TRANSENSOR (Transformer Real-time Assessment INtelligent System with Embedded Network of Sensors and Optical Readout) will increase reliability and safety by providing real time asset health.
As part of the Energy Department’s commitment to a reliable and resilient power grid, the OE is investing nearly $10 million in early-stage research to help utilities inform decisions about increased deployment of DERs such as solar photovoltaics, plug-in electric vehicles, combustion engines, and energy storage systems on the grid.
“It’s been predicted that the smart grid sensor market will reach $39 billion by 2019,” said Ajay Raghavan, PARC research area manager and principal investigator leading the effort. “Clearly, the sensor market in a myriad of industries will grow rapidly, given the IoT explosion. We are working on innovative low-cost embedded fiber-optic sensors that can reliably monitor conditions in a broad variety of harsh environments, including those seen in smart grids, so that we can understand the real-time state of critical systems. This work with the DOE OE is an exciting new application, and we think we can help gain a greater understanding of and better manage the electric grid that serves us all as it increasingly integrates distributed resources. It’s very important work at a very important time.”

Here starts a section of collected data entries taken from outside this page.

-- ==== Sys2Proof/Machine/Narrow.lean ====
section
/-! DEFINITION. Narrow formats, MO 0x25 (R118 to R121). -/

namespace Sys2Proof.Machine

/-- R221: an engine core has none of the units of MO 0x25, 0x27 and 0x28. -/
def onCompute (mo : Nat) (s : State) (e : Effect) : Effect :=
  if isEngine s.at_ then .trap (.plain cCapability (BitVec.ofNat 64 mo)) else e

/-- The decode table of a side (R39, R70). -/
def State.tab (s : State) (side : BitVec 1) : Memory := s.here.mx.tab[side.toNat]

/-- A read of the decode table of a side consumes an uncorrectable error that the table holds (R254). -/
def State.withTab (s : State) (side : BitVec 1) (e : Effect) : Effect :=
  if s.here.mx.tabBad[side.toNat] then .trap (.plain cEccu (Config.info cEccu 0 s.time)) else e

/-- The offset of `off8`: a signed count of 16 B (R118). -/
def off16 {w : Nat} (o : BitVec w) : Word := 16 * sext o

/-- `dtld` (R119). The spec gives the trap of a failing record no info. -/
def dtldEff (b : BitVec 5) (side : BitVec 1) (o : BitVec 8) (s : State) : Effect :=
  let ea := s.ea b (off16 o)
  match s.load b ea 1296 16 with
  | .error t => .trap t
  | .ok (bs, t) =>
    let r := memWrite [] 0 bs
    if tabOk r then .ok (t.modMx fun m => { m with tab := m.tab.set side.toNat r, tabBad := m.tabBad.set side.toNat false })
    else .trap (.atBase b cDecode (Config.info cDecode ea s.time) ea)

/-- `dtld` (R119). -/
def execDtld (b : BitVec 5) (side : BitVec 1) (o : BitVec 8) (s : State) : Host.Outcome State Fault Refusal :=
  finish 4 s (onCompute 0x25 s (dtldEff b side o s))

/-- Value of an IX entry in a lane format (R120): exact for FP32 and FP64, one rounding by `frm` for BF16 and FP16. -/
def ixTo (f : Fmt) (mode : Nat) (x : Num) : Nat × BitVec 6 := x.exact.to f mode

/-- `vdec` (R120). -/
def vdecEff (d a : BitVec 3) (l side : BitVec 1) (q : BitVec 3) (ft : BitVec 2) (s : State) : Effect :=
  let ty : TypeCode := ft.setWidth 4
  let n := laneCount ty
  s.withTab side <| .ok (s.vec d (laneWidth ty) n 0 [(a, l)] fun i =>
    ixTo (fmtOf ty) s.act.csr.frm.toNat (tabVal (s.tab side) (lane 8 (s.o a) (q.toNat * n + i))))

/-- `vdec` (R120). -/
def execVdec (d a : BitVec 3) (l side : BitVec 1) (q : BitVec 3) (ft : BitVec 2) (s : State) : Host.Outcome State Fault Refusal :=
  finish 4 s (onCompute 0x25 s (vdecEff d a l side q ft s))

/-- One lane of `venc`: NCODE with NV for a NaN (R71). -/
def vencLane (t : Memory) (x : Num) (pick : Bool) : Nat × BitVec 6 :=
  if x.isNan then (tabNcode t, fNV) else tabEncode t Dy.one x pick

/-- `venc` (R120): a NaN lane under NCV = 0 traps before anything is written. -/
def vencEff (d a : BitVec 3) (l side : BitVec 1) (q : BitVec 3) (ft : BitVec 2) (s : State) : Effect :=
  let ty : TypeCode := ft.setWidth 4
  let n := laneCount ty
  let w := laneWidth ty
  let t := s.tab side
  let x := fun i => (fmtOf ty).decode (lane w (s.o a) i)
  s.withTab side <| match (List.range n).find? fun i => (x i).isNan && !tabNcv t with
  | some i => .trap (.plain cDecode (BitVec.ofNat 64 (lane w (s.o a) i)))
  | none =>
    let r := (List.range n).map fun i => vencLane t (x i) (Config.midInf s.time.toNat i)
    let lo := q.toNat * n
    let v := ofLanes 8 ((List.range 32).map fun j => if lo ≤ j ∧ j < lo + n then (r.getD (j - lo) (0, 0)).1 else lane 8 (s.o d) j)
    .ok (((s.useO [(a, l)]).addFlags (orFlags (r.map (·.2)))).setO d (BitVec.ofNat 256 v))

/-- `venc` (R120). -/
def execVenc (d a : BitVec 3) (l side : BitVec 1) (q : BitVec 3) (ft : BitVec 2) (s : State) : Host.Outcome State Fault Refusal :=
  finish 4 s (onCompute 0x25 s (vencEff d a l side q ft s))

/-- The block format of field bf (R118). -/
def blockFmt (f : BitVec 2) : BlockFmt := if f = 0 then .bs8 else .bs4

/-- Four o registers from `d` written with 32 FP32 lanes. -/
def State.setO4 (s : State) (d : BitVec 3) (xs : List Nat) : State :=
  (List.range 4).foldl (fun t m => t.setO (d + BitVec.ofNat 3 m) (BitVec.ofNat 256 (ofLanes 32 ((xs.drop (8 * m)).take 8)))) s

/-- `bld` (R121). -/
def bldEff (d : BitVec 3) (b : BitVec 5) (side : BitVec 1) (f : BitVec 2) (o : BitVec 8) (s : State) : Effect :=
  let ea := s.ea b (off16 o)
  let fm := blockFmt f
  match s.load b ea fm.size 16 with
  | .error t => .trap t
  | .ok (r, t) =>
    if padOk fm r then
      (if fm = .bs8 then t.withTab side else id) <|
      let xs := (List.range 32).map fun i => (blockVal fm (s.tab side) r i).to fp32 0
      .ok ((t.addFlags (orFlags (xs.map (·.2)))).setO4 d (xs.map (·.1)))
    else .trap (.atBase b cPoison ea ea)

/-- `bld` (R121). -/
def execBld (d : BitVec 3) (b : BitVec 5) (side : BitVec 1) (f : BitVec 2) (o : BitVec 8) (s : State) : Host.Outcome State Fault Refusal :=
  finish 4 s (onCompute 0x25 s (bldEff d b side f o s))

/-- The four o registers from `a` as sources. -/
def fourO (a : BitVec 3) (l : BitVec 1) : List (BitVec 3 × BitVec 1) := [(a, l), (a + 1, l), (a + 2, l), (a + 3, l)]

/-- The 32 FP32 lanes of four o registers (R121). -/
def State.lanes32 (s : State) (a : BitVec 3) : List Num :=
  (List.range 32).map fun i => fp32.decode (lane 32 (s.o (a + BitVec.ofNat 3 (i / 8))) (i % 8))

/-- `bst` (R121): the block is encoded before its address is checked, and written whole. FADDR of a RESCALE is its `ea` (R240). -/
def bstEff (a : BitVec 3) (l : BitVec 1) (b : BitVec 5) (side : BitVec 1) (f : BitVec 2) (o : BitVec 8) (s : State) : Effect :=
  let ea := s.g b + off16 o
  (if blockFmt f = .bs8 then s.withTab side else id) <| match encodeBlock (blockFmt f) (s.tab side) (fld s.act.csr.tscl 0 8).toInt (s.lanes32 a) (Config.midInf s.time.toNat) with
  | .trap c v => .trap (.atNear c v ea)
  | .block r fl =>
    match s.store ea 16 r with
    | .error t => .trap t
    | .ok t => .ok ((t.useO (fourO a l)).addFlags fl)

/-- `bst` (R121). -/
def execBst (a : BitVec 3) (l : BitVec 1) (b : BitVec 5) (side : BitVec 1) (f : BitVec 2) (o : BitVec 8) (s : State) : Host.Outcome State Fault Refusal :=
  finish 4 s (onCompute 0x25 s (bstEff a l b side f o s))

end Sys2Proof.Machine
end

Con Edison, the energy company that serves 3.4 million customers in New York City and Westchester County, NY, has one of the highest load densities in the world. The company provides industry-leading reliable electric service via a complex, expansive grid. Con Edison personnel will lead the final field demonstration of TRANSENSOR.
GE Power’s Grid Solutions business helps enable utilities to effectively manage electricity from generation to consumption, helping maximize grid efficiency and resiliency in 80 countries. GE personnel will play a key support role in the testing for proving/qualifying TRANSENSOR on its Safe-NET network transformers leading to the planned field demonstration with Con Edison.
The project utilizes PARC’s low-cost, high-resolution, multiplexed compact wavelength-shift detection technology, along with its machine learning algorithms to exploit the sensors for effective asset monitoring, enabling utilities to predict future failures.